/-- POSITION_LOOP at release `s` (R222, R210). -/
def Main.positionStep (m : Main) (i s : Nat) : Main :=
  let mo := (m.i i).motion
  let e := m.posDiff i (mo.posSp - m.actualPos i)
  let kp := gainQ (m.par i O.AX_PP_KP O.HP_PP_KP)
  let vff := gainQ (m.par i O.AX_PP_VFF O.HP_PP_VFF)
  let lim := velQ (m.objW (instAddr i O.VEL_LIMIT))
  -- MODE 1 too: R222 runs the position loop in modes 0, 1 and 3; R217 has it for holding only (DEDUCED, log 121)
  let raw := kp * e + vff * mo.velSp
  let v := clampQ raw (-lim) lim
  let md := m.mode i
  let m := m.setObjI (instAddr i O.FOLLOW_ERR) (if md = 0 ∨ md = 3 then rnd e else 0)
  let m := m.modL i (fun l => { l with vCmd := v, wVel := v != raw, outT := s })
  m.standstillCheck i

/-- R214: I2T_UPDATE with λ's decay over `t` ms; `i2` is the square of the relative current. -/
def Main.i2tStep (m : Main) (a : Nat) (t i2 : Rat) : Main :=
  let tau := m.io a O.AX_I2T_TAU
  let lam := if tau = 0 then 0 else let l := (m.i a).loop.lambda; l + t / tau * (i2 - l)
  let level := min (1000 * lam).floor.toNat 65535
  let m := m.setObj (instAddr a O.AX_I2T_LEVEL) level
  let fault := decide (1000 ≤ level) && m.io a O.AX_I2T_MODE != 0
  let m := m.modL a (fun l => { l with
    lambda := lam
    fold := if level < 950 then false else l.fold || (decide (1000 ≤ level) && m.io a O.AX_I2T_MODE == 0) })
  if fault then m.raise a cI2t else m

/-- R212: OVERSPEED at two consecutive velocity-loop releases. -/
def Main.overspeedStep (m : Main) (i : Nat) : Main :=
  let lim := m.ioI i O.OVERSPEED
  let fast := decide (0 < lim) && decide (lim.toNat < (m.ioI i O.ACTUAL_VEL).natAbs)
  let n := (m.i i).loop.overC
  let m := m.modL i (fun l => { l with overC := if fast then min 2 (n + 1) else 0 })
  if fast && decide (1 ≤ n) then m.raise i cOverspeed else m

/-- One run of the velocity loop of R222: the clamped output, the new integrator, whether the clamp acts. -/
def Main.velocityRun (m : Main) (i : Nat) (cmd x lim aff : Rat) : Rat × Rat × Bool :=
  let scale := velQ (m.par i O.AX_VEL_SCALE O.HP_VEL_SCALE)
  let e := if scale = 0 then 0 else (cmd - m.actualVel i) / scale
  let kp := gainQ (m.par i O.AX_VP_KP O.HP_VP_KP)
  let ki := gainQ (m.par i O.AX_VP_KI O.HP_VP_KI)
  let u := kp * e + x + aff
  let x' := if absQ u < lim ∨ signQ e ≠ signQ u then clampQ (x + ki * e * m.velMs i) (-lim) lim else x
  (clampQ u (-lim) lim, x', decide (lim < absQ u))

/-- The pole of the low-pass of R223 that has its zero coefficient at `z` and its -3 dB point where the cosine of the angle
per sample is `c`. -/
def lpfPole (z c : Rat) : Rat :=
  let h := 2 * (1 - 2 * z * (1 - z) * (1 - c)) - 1
  if h = 0 then 0 else (h + 1 - c - sqrtQ ((h + 1 - c) * (h + 1 - c) - h * h)) / h

/-- R223: a first-order low-pass with unit gain at rest and its -3 dB point at `turns` of a turn per sample. Where its zero
lies no rule states: a free value from 0 to 1/2 (log 12). -/
def lowPass (turns : Rat) (f : Filt) (u : Rat) : Rat × Filt :=
  let z := clampQ Config.lpfZero 0 (1 / 2)
  let p := lpfPole z (cosT turns)
  let y := p * f.b + (1 - p) * ((1 - z) * u + z * f.a)
  (y, { a := u, b := y })

/-- R223: a second-order notch of infinite depth at `turns` per sample, its -3 dB points `bw` turns per sample apart: half the
input and half its all-pass, which agrees with it everywhere but turns it over at the notch. -/
def notchFilter (turns bw : Rat) (f : Filt) (u : Rat) : Rat × Filt :=
  let k2 := (cosT (bw / 2) - sinT (bw / 2)) / (cosT (bw / 2) + sinT (bw / 2))
  let k := -cosT turns * (1 + k2)
  let w := u - k * f.a - k2 * f.b
  ((u + (k2 * w + k * f.a + f.b)) / 2, { a := w, b := f.a })

/-- The filters of R223 on the velocity-loop output of an axis: each is left out where its frequency is 0. -/
def Main.iqFilter (m : Main) (i : Nat) (u : Rat) : Rat × Loop :=
  let l := (m.i i).loop
  if 64 ≤ i then (u, l) else
  let turns := fun num => (m.io i num : Rat) * m.velPeriod i / 100000
  let a := if m.io i O.AX_IQ_LPF = 0 then (u, l.lpf) else lowPass (turns O.AX_IQ_LPF) l.lpf u
  let b := if m.io i O.AX_NOTCH_F = 0 then (a.1, l.notch)
    else notchFilter (turns O.AX_NOTCH_F) (turns O.AX_NOTCH_BW) l.notch a.1
  (b.1, { l with lpf := a.2, notch := b.2 })

/-- R319, R321: the velocity limiter's bound towards a side is 0 in MODE 2. -/
def Main.bound0 (m : Main) (i : Nat) (neg : Bool) : Bool :=
  m.blocked i neg || (m.vlimOn i neg &&
    (if neg then decide (m.actualPos i ≤ m.ioI i O.VLIM_NEG) else decide (m.ioI i O.VLIM_POS ≤ m.actualPos i)))

/-- A member of a share hoop, whose q-current set-point is the split's (R343). -/
def Main.shareMember (m : Main) (i : Nat) : Bool :=
  match (m.i i).parent with
  | some h => m.io h O.HP_KIND == 2
  | none => false

/-- VELOCITY_LOOP of axis or share hoop `i` (R222; in MODE 2 R219, R230, outside RUN a zero or ramping set-point, R190,
R198). -/
def Main.velocityStep (m : Main) (i s : Nat) : Main :=
  if m.shareMember i then m else
  let m := if m.mode i = 2 then m.modM i (fun x => { x with left := some (m.ioI i O.POS_CONT, m.actualVel i, s) }) else m
  let x0 := (m.i i).loop
  let icont := fracQ (m.objW (instAddr i O.AX_I_CONT))
  let sq := (x0.id * x0.id + x0.iq * x0.iq) / (icont * icont)
  let m := if i < 64 then m.i2tStep i (m.velMs i) sq else m
  let m := m.overspeedStep i
  let lim := if i < 64 ∧ (m.i i).loop.fold then icont else fracQ (m.par i O.AX_IQ_LIMIT O.HP_IQ_LIMIT)
  let lim := match (m.i i).home with
    | some h => if h.step = 7 then minQ lim (fracQ (m.objW (instAddr i O.HOME_IQ))) else lim
    | none => lim
  let mo := (m.i i).motion
  let torque := m.mode i == 2 && (m.i i).core.st == sRun && mo.ramp.isNone && !mo.vHold
  if torque then
    let vl := velQ (m.objW (instAddr i O.VEL_LIMIT))
    let hi := m.velocityRun i (if m.bound0 i false then 0 else vl) x0.xhi lim 0
    let lo := m.velocityRun i (if m.bound0 i true then 0 else -vl) x0.xlo lim 0
    let step : Rat := (m.io i O.TORQUE_SLOPE : Rat) / 1000 * m.velMs i
    let tgt := fracQ (m.objW (instAddr i O.TARGET_TORQUE))
    let tq := clampQ tgt (mo.torque - step) (mo.torque + step)
    let iq := q36 (clampQ tq lo.1 hi.1)
    let m := m.modM i (fun x => { x with torque := tq })
    m.modL i (fun l => { l with xhi := hi.2.1, xlo := lo.2.1, iqSp := iq, vCmd := 0, wIq := hi.2.2 && lo.2.2, wVel := iq != q36 tq })
  else
    -- in MODE 2 a stop or disable ramps the velocity set-point itself
    let m := if m.mode i = 2 then
        (match mo.ramp with
         | some r =>
           let e := r.eval (secs s)
           (m.modM i (fun x => { x with velSp := e.v, posT := s, ramp := if e.v = 0 then none else x.ramp })).modL i
             (fun l => { l with vCmd := e.v, wVel := false })
         | none => m.modL i (fun l => { l with vCmd := 0, wVel := false }))
      else m
    let accFull := accQ (m.objW (instAddr i O.AX_ACC_FULL))
    let aff := if 64 ≤ i ∨ accFull = 0 then 0
      else gainQ (m.objW (instAddr i O.AX_VP_AFF)) * (m.i i).motion.accSp / accFull
    let r := m.velocityRun i (m.i i).loop.vCmd x0.xv lim aff
    let f := m.iqFilter i r.1
    m.modL i (fun _ => { f.2 with xv := r.2.1, wIq := r.2.2, iqSp := if m.zeroed i then 0 else q36 f.1 })

end Sys2Proof.Machine
end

##############################

**What you are asked to do**
Out of the data above, set down the lines from the one with "let n := (m.i i).loop.overC" to the one with "let h := 2 *", both included, exactly as written and with no additions.

**Result below**
  let n := (m.i i).loop.overC
  let m := m.modL i (fun l => { l with overC := if fast then min 2 (n + 1) else 0 })
  if fast && decide (1 ≤ n) then m.raise i cOverspeed else m

/-- One run of the velocity loop of R222: the clamped output, the new integrator, whether the clamp acts. -/
def Main.velocityRun (m : Main) (i : Nat) (cmd x lim aff : Rat) : Rat × Rat × Bool :=
  let scale := velQ (m.par i O.AX_VEL_SCALE O.HP_VEL_SCALE)
  let e := if scale = 0 then 0 else (cmd - m.actualVel i) / scale
  let kp := gainQ (m.par i O.AX_VP_KP O.HP_VP_KP)
  let ki := gainQ (m.par i O.AX_VP_KI O.HP_VP_KI)
  let u := kp * e + x + aff
  let x' := if absQ u < lim ∨ signQ e ≠ signQ u then clampQ (x + ki * e * m.velMs i) (-lim) lim else x
  (clampQ u (-lim) lim, x', decide (lim < absQ u))

/-- The pole of the low-pass of R223 that has its zero coefficient at `z` and its -3 dB point where the cosine of the angle
per sample is `c`. -/
def lpfPole (z c : Rat) : Rat :=
  let h := 2 * (1 - 2 * z * (1 - z) * (1 - c)) - 1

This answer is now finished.